A couple of weeks ago, I went to see the movie Catfish–an interesting documentary being deceptively marketed as a thriller, which it definitely is not–and one of the trailers was for the remake of I Spit on Your Grave (which the world needs like another BP oil spill). The trailer displayed all the elements one expects of a typical post-Saw slasher flick. Everything looked filthy, spattered with blood yet devoid of color. There were lots of sharp-edged and pointy things being brandished menacingly. It was all interspersed with black-and-white graphics and flashes of red typography, particularly the word “revenge” in big block letters. The trailer concluded with the typical three-part tag: (1) the title, (2) one final snippet of film, in this case both literally and figuratively, as we see our avenging angel brandish a nasty-looking pair of garden shears, and (3) a final card with the release date, official URL, and phrase “October 8th is Day of the Woman.”

So, in the brief silence between the end of this trailer and the beginning of the next, a middle-aged woman sitting a couple of rows behind me apparently picked up on the female empowerment vibe of the production and said in a voice dripping with sarcasm, “Yeah, I’ve always wanted to do that.” The audience laughed loudly. It strikes me now that the laughter was because this was an art-house crowd, the sort of people who seem more open to the unusual, thought-provoking sort of cinema usually proffered there. The woman sounded like she had absolutely no intention of seeing this gore-fest, and the laughter was recognition that many others shared her sentiment.

Unfortunately, the film critic’s burden is to occasionally be forced to endure such garbage in its full length rather than just a two-minute trailer. So consider me a martyr, dear reader, for I have lost two hours of my life to what is quite possibly the most despicably loathsome movie ever made. I Spit on Your Grave is a completely unnecessary remake of a 1978 drive-in movie that was terrible and disgusting to begin with, but, in the age of women’s liberation and the ERA, it rode the wave of blood-drenched grrl power championed earlier by Carrie and later by Jamie Lee Curtis and other scream queens. This remake attempts to play the feminist angle as though such a noble cause justifies horrendously graphic means. Actually, it’s just a very thinly veiled excuse to depict the most vile atrocities imaginable in the filthiest of conditions.

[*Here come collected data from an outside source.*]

-- ==== Sys2Proof/Machine/Csr.lean ====
section
/-! DEFINITION. The control registers and the CSR instructions (R45 to R52, R69, R94, R155, R156, R266, R334, R401). -/

namespace Sys2Proof.Machine

inductive CsrAccess where
  | rw | ro | w1c
  deriving DecidableEq, Repr

/-- A row of R45: how it is accessed, the least levels that may read and write it, and whether a read waits (R47). -/
structure CsrRow where
  access : CsrAccess
  read : Nat
  write : Nat
  waits : Bool
  deriving DecidableEq, Repr

/-- The map of R45; none for a number not listed. -/
def csrRow (n : Nat) : Option CsrRow :=
  if n = 0x000 then some ⟨.ro, 0, 0, true⟩
  else if n = 0x001 || n = 0x008 then some ⟨.ro, 0, 0, false⟩
  else if n = 0x002 || n = 0x003 || n = 0x004 || n = 0x006 || n = 0x007 || n = 0x00C then some ⟨.rw, 0, 0, false⟩
  else if n = 0x005 || n = 0x00B || n = 0x010 || n = 0x011 || (0x020 ≤ n && n ≤ 0x02F) then some ⟨.rw, 0, 0, true⟩
  else if n = 0x009 then some ⟨.w1c, 0, 1, true⟩
  else if n = 0x00A then some ⟨.rw, 0, 1, false⟩
  else if n = 0x030 then some ⟨.ro, 0, 0, true⟩
  else if n = 0x040 then some ⟨.w1c, 0, 0, false⟩
  else if 0x048 ≤ n && n ≤ 0x04F then some ⟨.rw, 0, 0, false⟩
  else if n = 0x050 || n = 0x051 then some ⟨.ro, 0, 0, false⟩
  else if (0x100 ≤ n && n ≤ 0x105) || n = 0x107 then some ⟨.rw, 1, 1, false⟩
  else if n = 0x106 || n = 0x120 || n = 0x130 then some ⟨.ro, 0, 0, false⟩
  else if n = 0x110 then some ⟨.rw, 0, 1, false⟩
  else none

/-- FCSR's value (R69). -/
def FCsr.word (f : FCsr) : Word :=
  BitVec.ofNat 64 (f.seed.toNat * 2 ^ 32 + f.xsel.toNat * 2 ^ 11 + f.rmo.toNat * 2 ^ 8 + f.flags.toNat)

/-- A write of FCSR; a reserved RMO leaves RMO unchanged (R69). -/
def FCsr.put (f : FCsr) (v : Word) : FCsr :=
  { f with
    seed := v.extractLsb' 32 32, xsel := v.extractLsb' 11 5, flags := v.extractLsb' 0 5
    rmo := if wbits v 8 3 ≥ 6 then f.rmo else v.extractLsb' 8 3 }

/-- CINCH's value (R401). -/
def Cinch.word (c : Cinch) : Word :=
  BitVec.ofNat 64 (c.lmax % 4096 * 2 ^ 48 + c.floor % 4096 * 2 ^ 36 + c.cap % 4096 * 2 ^ 20 + c.gap % 4 * 2 ^ 8 + c.wd.toNat)

/-- The limit the Cinch holds a cluster to, in tenths of a milliampere: 0.9 × L while its sensor drifts (R398). -/
def limit10 (k : Cinch) : Nat := if k.drifting then 9 * k.limit else 10 * k.limit

/-- The value of a control register (R45). -/
def csrValue (s : State) (n : Nat) : Word :=
  let c := s.me
  if n = 0x000 then c.vc.vl
  else if n = 0x001 then c.vc.vshape
  else if n = 0x002 then c.vc.vtype
  else if n = 0x003 then c.vc.vm
  else if n = 0x004 then c.vc.vs
  else if n = 0x005 then c.vc.vstart
  else if n = 0x006 then c.vc.xmr
  else if n = 0x007 then c.vc.erule
  else if n = 0x008 then BitVec.ofNat 64 c.vlenb
  else if n = 0x009 then c.vc.vdirty.setWidth 64
  else if n = 0x00A then c.vc.vuse.setWidth 64
  else if n = 0x00B then c.vc.vlive.setWidth 64
  else if n = 0x00C then c.vc.vdecl
  else if n = 0x010 then c.fc.word
  else if n = 0x011 then c.fc.satcnt
  else if n < 0x030 then (c.fc.amax[Fin.ofNat 16 (n - 0x020)]).setWidth 64
  else if n = 0x030 then c.fc.mrows
  else if n = 0x040 then c.tags
  else if n < 0x050 then c.lpenc[Fin.ofNat 8 (n - 0x048)]
  else if n = 0x050 then (s.cluster (clusterOf s.cur.core.val)).cinch.word
  else if n = 0x051 then (match c.lease with | some l => BitVec.ofNat 64 l.micros | none => 0)
  else if n = 0x100 then c.tr.cause
  else if n = 0x101 then c.tr.epc
  else if n = 0x102 then c.tr.tval
  else if n = 0x103 then c.tr.tvec
  else if n = 0x104 then c.tr.status
  else if n = 0x105 then c.tr.scratch
  else if n = 0x106 then c.rcb
  else if n = 0x107 then c.tr.vepc
  else if n = 0x110 then c.slip
  else if n = 0x120 then BitVec.ofNat 64 s.time
  else ctxId c.asid s.cur

/-- TVEC after a write (R334). -/
def tvecPut (old v : Word) : Word :=
  setBits (v &&& 0xFFFFFFFFFFFFFFC0) 0 2 (if wbits v 0 2 ≥ 2 then wbits old 0 2 else wbits v 0 2)

/-- STATUS after a write: RDIR, INH and PPRIV but for 0b11; PRIV is read-only (R334). -/
def statusPut (old v : Word) : Word :=
  let p := if wbits v 2 2 = 3 then wbits old 2 2 else wbits v 2 2
  setBits (setBits (setBits (BitVec.ofNat 64 (wbits old 0 2)) 2 2 p) 4 1 (wbits v 4 1)) 8 8 (wbits v 8 8)

/-- Writes a control register that can be written (R45 to R51, R69, R94, R266, R334). -/
def csrPut (n : Nat) (v : Word) : M Unit := do
  let vc (f : VCsr → VCsr) : M Unit := modMe fun c => { c with vc := f c.vc }
  let fc (f : FCsr → FCsr) : M Unit := modMe fun c => { c with fc := f c.fc }
  let tr (f : TrapRegs → TrapRegs) : M Unit := modMe fun c => { c with tr := f c.tr }
  if n = 0x002 then setVtype v
  else if n = 0x003 then vc fun x => { x with vm := v &&& 0xF }
  else if n = 0x004 then vc fun x => { x with vs := v }
  else if n = 0x005 then vc fun x => { x with vstart := v }
  else if n = 0x006 then vc fun x => { x with xmr := v &&& 7 }
  else if n = 0x007 then
    needU (wbits v 0 2 != 3 && wbits v 6 2 != 3) .eruleIllegal
    vc fun x => { x with erule := v &&& 0xDB }
  else if n = 0x00A then
    awaitLanes
    vc fun x => { x with vuse := v.setWidth 32 }
  else if n = 0x00B then setLive v
  else if n = 0x00C then setVdecl v
  else if n = 0x010 then fc fun x => x.put v
  else if n = 0x011 then fc fun x => { x with satcnt := v }
  else if n < 0x030 then fc fun x => { x with amax := x.amax.set (Fin.ofNat 16 (n - 0x020)) (v.setWidth 32) }
  else if n < 0x050 then
    awaitLanes
    modMe fun c => { c with lpenc := c.lpenc.set (Fin.ofNat 8 (n - 0x048)) (v &&& 0x8003FFFF0003FFFF) }
  else if n = 0x100 then tr fun x => { x with cause := v &&& 0x7FF }
  else if n = 0x101 then tr fun x => { x with epc := v }
  else if n = 0x102 then tr fun x => { x with tval := v }
  else if n = 0x103 then tr fun x => { x with tvec := tvecPut x.tvec v }
  else if n = 0x104 then tr fun x => { x with status := statusPut x.status v }
  else if n = 0x105 then tr fun x => { x with scratch := v }
  else if n = 0x107 then tr fun x => { x with vepc := v }
  else modMe fun c => { c with slip := v }

/-- Clears bits of a W1C register (R46, R156); DIRTY of a register mirrors its bit of VDIRTY (R31). -/
def csrClear (n : Nat) (v : Word) : M Unit :=
  if n = 0x009 then
    modMe fun c =>
      { c with
        v := Vector.ofFn fun i => if v.getLsbD i.val then { c.v[i] with dirty := false } else c.v[i]
        vc := { c.vc with vdirty := c.vc.vdirty &&& ~~~ (v.setWidth 32) } }
  else modMe fun c => { c with tags := c.tags &&& ~~~v }

/-- The number and privilege checks of R45; TVAL is the instruction word. -/
def csrCheck (n : Nat) (write : Bool) (i : Instr) : M CsrRow := do
  let c ← getMe
  let w := (encode i).getD 0
  match csrRow n with
  | none => trapN .illCsr w
  | some r =>
    needN (r.read ≤ c.priv.toNat && (!write || r.access == .ro || r.write ≤ c.priv.toNat)) .privCsr w
    return r

/-- What the write of a CSR instruction does, given the old value (R46, R155). -/
inductive CsrOp where
  | write | set | clear
  deriving DecidableEq, Repr

/-- CSRW, CSRS and CSRC (R155). -/
def csrOp (f : CForm) (op : CsrOp) (i : Instr) : M Unit := do
  let n := f.csr.toNat
  let r ← csrCheck n true i
  let a ← readS f.sa
  awaitS f.sd
  if r.waits then awaitLanes
  let s ← get
  let old := csrValue s n
  match r.access, op with
  | .ro, _ => pure ()
  | .w1c, .clear => pure ()
  | .w1c, _ => csrClear n a
  | .rw, .write => csrPut n a
  | .rw, .set => csrPut n (old ||| a)
  | .rw, .clear => csrPut n (old &&& ~~~a)
  writeS f.sd old

/-- CSRR (R155). -/
def execCsrr (f : CRForm) (s : State) : Out :=
  scalar (do
    let n := f.csr.toNat
    let r ← csrCheck n false (.csrr f)
    awaitS f.sd
    if r.waits then awaitLanes
    let s ← get
    writeS f.sd (csrValue s n)) s

/-- CSRW (R155). -/
def execCsrw (f : CForm) (s : State) : Out := scalar (csrOp f .write (.csrw f)) s

/-- CSRS (R155). -/
def execCsrs (f : CForm) (s : State) : Out := scalar (csrOp f .set (.csrs f)) s

/-- CSRC (R155). -/
def execCsrc (f : CForm) (s : State) : Out := scalar (csrOp f .clear (.csrc f)) s

end Sys2Proof.Machine
end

I Spit on Your Grave proudly trumpets itself as unrated, which is why this trash ended up on the art-house circuit rather than the mainstream theater chains. Art houses have a long history of screening unrated, uncensored, underground cinema. Thirty years ago, I saw John Waters’ Pink Flamingos at a midnight art-house screening in St. Louis (on a double date!!), and it was by far the most shockingly disgusting movie I had ever seen. However, I laughed at it, too, as it had wit and cheeky bravado woven within its parade of filth. Three decades later, it’s still shocking and gross, but it seems charming and downright quaint in comparison to this latest celluloid atrocity.

What’s it about, you ask? City girl goes to a secluded cabin in the country, and the local leftover extras from Deliverance rape her and torture her and rape her and torture her until she gets the chance to turn the tables and brutalize her attackers. I’ll spare you any further details; I don’t even want to mention the names of anyone from the cast or crew, lest I contribute to their infamy and egos any more than I have to. I will point a finger at one name: Tracey Walter. Why are you associated in any way with this dreck? You’re better than this, sir. You were in The Silence of the Lambs, itself a movie of brutality and terror, but done with intelligence and true craftsmanship.

I guess it comes down to one’s personal definition of art. There are defenders of movies like this who welcome the unrated splatterfest as a true expression of artistic vision. To cut anything out for the sake of a rating is to compromise one’s art. Don’t take it so seriously, some argue, it’s only a movie. But I see no art in this. I was hard-pressed to find any artistic merit in Lars Von Trier’s family mutilation drama Antichrist last year, and I see much less merit in this. Heck, earlier this year I saw the coprophagic gross-out The Human Centipede and, appalling as it was both in concept and execution, I would rather watch that again than this worthless crap.

I Spit on Your Grave is misogynistic, misanthropic, and miserable. It’s all blood lust, both on screen and in the audience, making the viewer identify with the victimized protagonist first in order to revel in and even encourage her heinous vengeance later. It felt no different than had I been attending a dogfight or bullfight. Do I really want to associate with these cheering, bloodthirsty enthusiasts? Nope.

Working at a video store many years ago, I remember customers occasionally asking if we had the Faces of Death videos, the ones with supposedly real death footage included. We carried a few, but they often ended up stolen or damaged, and we stopped ordering replacements. When informed of this, those who didn’t argue with me or rave about them would skulk away. I was always glad such people weren’t my friends or relations. This putrid movie will be my new litmus test.